What you need to do
Repeat exactly the lines of the listing below, please, starting with the first and ending with the line containing "v (busAddr_io_toNat p sub.isLt) (of_decide_eq_true h)"; leave out the rest.

=== Section Start ===

/-- Settles O1, operation by operation: a bus operation by the address of its presentation, a datagram by its opcode, a
byte by its class; the other presentations name their operation. -/
theorem decodeOfEncode : Obligations.DecodeOfEncode := by
  intro p i h
  cases i with
  | rdRam i => exact decode_rd_ram (busAddr_ram_toNat i)
  | wrRam i v => exact decode_wr_ram v (busAddr_ram_toNat i)
  | rdAlias off => exact decode_rd_aliasWindow (busAddr_aliasWindow_toNat p off)
  | wrAlias off v => exact decode_wr_aliasWindow v (busAddr_aliasWindow_toNat p off)
  | rdKbd => exact decode_rd_kbd (busAddr_io_toNat p (by decide))
  | rdKbdcr => exact decode_rd_kbdcr (busAddr_io_toNat p (by decide))
  | rdDsp => exact decode_rd_dsp (busAddr_io_toNat p (by decide))
  | rdDspcr => exact decode_rd_dspcr (busAddr_io_toNat p (by decide))
  | rdIox sub => exact decode_rd_iox (busAddr_io_toNat p sub.isLt) (of_decide_eq_true h)
  | wrDsp v => exact decode_wr_dsp v (busAddr_io_toNat p (by decide))
  | wrIox sub v => exact decode_wr_iox v (busAddr_io_toNat p sub.isLt) (of_decide_eq_true h)
  | rdRom i => exact decode_rd_rom (busAddr_rom_toNat i)
  | wrRom i v => exact decode_wr_rom v (busAddr_rom_toNat i)
  | rdNone a => exact decode_rd_unmapped (of_decide_eq_true h)
  | wrNone a v => exact decode_wr_unmapped v (of_decide_eq_true h)
  | tftpShort c q => exact decodeUdp_short c (of_decide_eq_true h)
  | tftpWrq c body => exact decodeUdp_opBytes_wrq c (of_decide_eq_true h)
  | tftpData c hi lo payload => exact decodeUdp_opBytes_data c hi lo payload
  | tftpOther c op body =>
    obtain ⟨hwrq, hdata, hbody⟩ := wellFormed_tftpOther_iff.mp h
    exact decodeUdp_opBytes_other c hwrq hdata hbody
  | tbyteLower c b => exact decodeByte_of_isLower c h
  | tbytePass c b =>
    obtain ⟨hetx, hlower, hlf, hdel⟩ := wellFormed_tbytePass_iff.mp h
    exact decodeByte_of_other c hetx hlower hlf hdel
  | _ => rfl

/-! ## Encode after decode -/

/-- The operation `i` is well-formed and `q` is its one presentation. -/
def PresentedBy (p : Params) (i : Instr) (q : Presentation) : Prop := i.wellFormed p = true ∧ encode p i = q

theorem presentedBy_rd (p : Params) (a : Addr) : PresentedBy p (decode p (.bus (.rd a))) (.stimulus (.bus (.rd a))) := by
  have presented {base off : Nat} (h : a.toNat = base + off) :
      Presentation.stimulus (.bus (.rd (busAddr base off))) = .stimulus (.bus (.rd a)) := by rw [busAddr_eq h]
  obtain ⟨i, h⟩ | ⟨off, h⟩ | ⟨sub, h⟩ | ⟨i, h⟩ | ⟨hram, hwin, hio, hrom⟩ := address_cases p a
  · rw [decode_rd_ram h]
    exact ⟨rfl, presented (by omega)⟩
  · rw [decode_rd_aliasWindow h]
    exact ⟨rfl, presented h⟩
  · match sub with
    | 0 => rw [decode_rd_kbd h]; exact ⟨rfl, presented h⟩
    | 1 => rw [decode_rd_kbdcr h]; exact ⟨rfl, presented h⟩
    | 2 => rw [decode_rd_dsp h]; exact ⟨rfl, presented h⟩
    | 3 => rw [decode_rd_dspcr h]; exact ⟨rfl, presented h⟩
    | ⟨sub + 4, hs⟩ =>
      rw [decode_rd_iox h (by simp)]
      exact ⟨by simp [Instr.wellFormed], presented h⟩
  · rw [decode_rd_rom h]
    exact ⟨rfl, presented h⟩
  · have hr : region p a = .unmapped := region_unmapped hram hwin hio hrom
    rw [decode_rd_unmapped hr]
    exact ⟨decide_eq_true hr, rfl⟩

theorem presentedBy_wr (p : Params) (a : Addr) (v : Byte) :
    PresentedBy p (decode p (.bus (.wr a v))) (.stimulus (.bus (.wr a v))) := by
  have presented {base off : Nat} (h : a.toNat = base + off) :
      Presentation.stimulus (.bus (.wr (busAddr base off) v)) = .stimulus (.bus (.wr a v)) := by rw [busAddr_eq h]
  obtain ⟨i, h⟩ | ⟨off, h⟩ | ⟨sub, h⟩ | ⟨i, h⟩ | ⟨hram, hwin, hio, hrom⟩ := address_cases p a
  · rw [decode_wr_ram v h]
    exact ⟨rfl, presented (by omega)⟩
  · rw [decode_wr_aliasWindow v h]
    exact ⟨rfl, presented h⟩
  · by_cases hsub : sub.val = 2
    · rw [decode_wr_dsp v (hsub ▸ h)]
      exact ⟨rfl, presented (hsub ▸ h)⟩
    · rw [decode_wr_iox v h hsub]
      exact ⟨decide_eq_true hsub, presented h⟩
  · rw [decode_wr_rom v h]
    exact ⟨rfl, presented h⟩
  · have hr : region p a = .unmapped := region_unmapped hram hwin hio hrom
    rw [decode_wr_unmapped v hr]
    exact ⟨decide_eq_true hr, rfl⟩

theorem presentedBy_udp (p : Params) (c : Session) (q : List Byte) :
    PresentedBy p (decodeUdp c q) (.stimulus (.udp c q)) := by
  obtain h | ⟨o1, o0, b2, b3, rest, rfl⟩ := datagram_cases q
  · rw [decodeUdp_short c h]
    exact ⟨decide_eq_true h, rfl⟩
  have presented {op : BitVec 16} (h : bigEndian o1 o0 = op) :
      Presentation.stimulus (.udp c (opBytes op ++ b2 :: b3 :: rest)) =
        .stimulus (.udp c (o1 :: o0 :: b2 :: b3 :: rest)) := by
    rw [← h, opBytes_bigEndian]
    rfl
  by_cases hwrq : bigEndian o1 o0 = opWrq
  · rw [decodeUdp_wrq c b2 b3 rest hwrq]
    exact ⟨by simp [Instr.wellFormed], presented hwrq⟩
  by_cases hdata : bigEndian o1 o0 = opData
  · rw [decodeUdp_data c b2 b3 rest hdata]
    exact ⟨rfl, presented hdata⟩
  · rw [decodeUdp_other c b2 b3 rest hwrq hdata]
    exact ⟨wellFormed_tftpOther_iff.mpr ⟨hwrq, hdata, by simp⟩, presented rfl⟩

theorem presentedBy_byte (p : Params) (c : Session) (b : Byte) :
    PresentedBy p (decodeByte c b) (.stimulus (.tcpb c b)) := by
  by_cases hetx : b = etx
  · subst hetx
    exact ⟨rfl, rfl⟩
  by_cases hlower : isLower b = true
  · rw [decodeByte_of_isLower c hlower]
    exact ⟨hlower, rfl⟩
  by_cases hlf : b = lineFeed
  · subst hlf
    exact ⟨rfl, rfl⟩
  by_cases hdel : b = delete
  · subst hdel
    exact ⟨rfl, rfl⟩
  · rw [decodeByte_of_other c hetx hlower hlf hdel]
    exact ⟨wellFormed_tbytePass_iff.mpr ⟨hetx, hlower, hlf, hdel⟩, rfl⟩

/-- Settles O2, format by format: the addresses, datagrams and bytes leave no case out, and each case presents its
operation. -/
theorem encodeOfDecode : Obligations.EncodeOfDecode := by
  intro p q
  cases q with
  | call c => cases c <;> exact ⟨rfl, rfl⟩
  | stimulus st =>
    cases st with
    | bus t =>
      cases t with
      | rd a => exact presentedBy_rd p a
      | wr a v => exact presentedBy_wr p a v
    | udp c q => exact presentedBy_udp p c q
    | tcpb c b => exact presentedBy_byte p c b
    | tcpc c => exact ⟨rfl, rfl⟩
    | evt e => cases e <;> exact ⟨rfl, rfl⟩

/-- Settles O3: each range selects its region, and the I/O window goes by sub-offset. -/
theorem busAddressSelectsOperation : Obligations.BusAddressSelectsOperation := by
  intro p a v
  refine ⟨fun _ h => ⟨decode_rd_ram h, decode_wr_ram v h⟩,
    fun _ h => ⟨decode_rd_aliasWindow h, decode_wr_aliasWindow v h⟩, decode_rd_kbd, decode_rd_kbdcr,
    fun h => ⟨decode_rd_dsp h, decode_wr_dsp v h⟩, decode_rd_dspcr,
    fun _ h => ⟨decode_rd_iox h, decode_wr_iox v h⟩, fun _ h => ⟨decode_rd_rom h, decode_wr_rom v h⟩, ?unmapped⟩
  case unmapped =>
    intro hram hwin hio hrom
    have hr : region p a = .unmapped := region_unmapped hram hwin hio hrom
    exact ⟨decode_rd_unmapped hr, decode_wr_unmapped v hr⟩

/-- Settles O4: the length test first, then the opcode as a number. -/
theorem datagramSelectsOperation : Obligations.DatagramSelectsOperation := by
  intro p c q
  refine ⟨decodeUdp_short c, ?_⟩
  rintro o1 o0 b2 b3 rest rfl
  refine ⟨fun h => decodeUdp_wrq c b2 b3 rest (bigEndian_eq_iff.mpr h),
    fun h => decodeUdp_data c b2 b3 rest (bigEndian_eq_iff.mpr h), fun hwrq hdata => ?_⟩
  exact decodeUdp_other c b2 b3 rest (mt bigEndian_eq_iff.mp hwrq) (mt bigEndian_eq_iff.mp hdata)

end Sys2Proof.Machine
end

section
/-! SUPPORT. What one bus transaction does to the state (40_bus.md R100, R101): the three shapes of an `RD` and of a `WR`. -/

namespace Sys2Proof.Machine

/-- `RD.DSP` answers a byte and no more, or a draw (41_pia.md R123). -/
theorem rdDsp_cases (s : State) : (∃ b, rdDsp s = s.reply b) ∨ rdDsp s = s.replyDraw := by
  unfold rdDsp
  split
  · exact .inr rfl
  · exact .inl ⟨_, rfl⟩
  · exact .inl ⟨_, rfl⟩

/-- An `RD` answers a byte and no more, or reads the key and clears its flag at `IO_BASE`, or answers a draw inside the I/O
window from sub-offset 2 on. -/
theorem busRead_cases (a : Addr) (s : State) :
    (a.toNat ≠ s.params.ioBase ∧ ∃ b, busRead a s = s.reply b) ∨
    (a.toNat = s.params.ioBase ∧ busRead a s = rdKbd s) ∨
    (s.params.ioBase + 2 ≤ a.toNat ∧ a.toNat < s.params.ioBase + 16 ∧ busRead a s = s.replyDraw) := by
  have := s.params.ramBelowIo
  have := s.params.ioBelowRom
  have := s.params.windowsApart
  obtain ⟨i, h⟩ | ⟨off, h⟩ | ⟨sub, h⟩ | ⟨i, h⟩ | ⟨hram, hwin, hio, hrom⟩ := address_cases s.params a
  · exact .inl ⟨by omega, _, by rw [busRead, region_ram h]; rfl⟩
  · exact .inl ⟨by omega, _, by rw [busRead, region_aliasWindow h]; rfl⟩
  · rw [busRead, region_io h]
    match sub with
    | 0 => exact .inr (.inl ⟨h, rfl⟩)
    | 1 => exact .inl ⟨by omega, _, rfl⟩
    | 2 =>
      obtain ⟨b, hb⟩ | hdraw := rdDsp_cases s
      · exact .inl ⟨by omega, b, hb⟩
      · exact .inr (.inr ⟨by omega, by omega, hdraw⟩)
    | 3 => exact .inl ⟨by omega, _, rfl⟩
    | ⟨sub + 4, hsub⟩ => exact .inr (.inr ⟨by simp at h; omega, by simp at h; omega, rfl⟩)
  · exact .inl ⟨by omega, _, by rw [busRead, region_rom h]; rfl⟩
  · exact .inl ⟨by omega, _, by rw [busRead, region_unmapped hram hwin hio hrom]; rfl⟩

=== Section End ===

Solution for this exercise
/-- Settles O1, operation by operation: a bus operation by the address of its presentation, a datagram by its opcode, a
byte by its class; the other presentations name their operation. -/
theorem decodeOfEncode : Obligations.DecodeOfEncode := by
  intro p i h
  cases i with
  | rdRam i => exact decode_rd_ram (busAddr_ram_toNat i)
  | wrRam i v => exact decode_wr_ram v (busAddr_ram_toNat i)
  | rdAlias off => exact decode_rd_aliasWindow (busAddr_aliasWindow_toNat p off)
  | wrAlias off v => exact decode_wr_aliasWindow v (busAddr_aliasWindow_toNat p off)
  | rdKbd => exact decode_rd_kbd (busAddr_io_toNat p (by decide))
  | rdKbdcr => exact decode_rd_kbdcr (busAddr_io_toNat p (by decide))
  | rdDsp => exact decode_rd_dsp (busAddr_io_toNat p (by decide))
  | rdDspcr => exact decode_rd_dspcr (busAddr_io_toNat p (by decide))
  | rdIox sub => exact decode_rd_iox (busAddr_io_toNat p sub.isLt) (of_decide_eq_true h)
  | wrDsp v => exact decode_wr_dsp v (busAddr_io_toNat p (by decide))
  | wrIox sub v => exact decode_wr_iox v (busAddr_io_toNat p sub.isLt) (of_decide_eq_true h)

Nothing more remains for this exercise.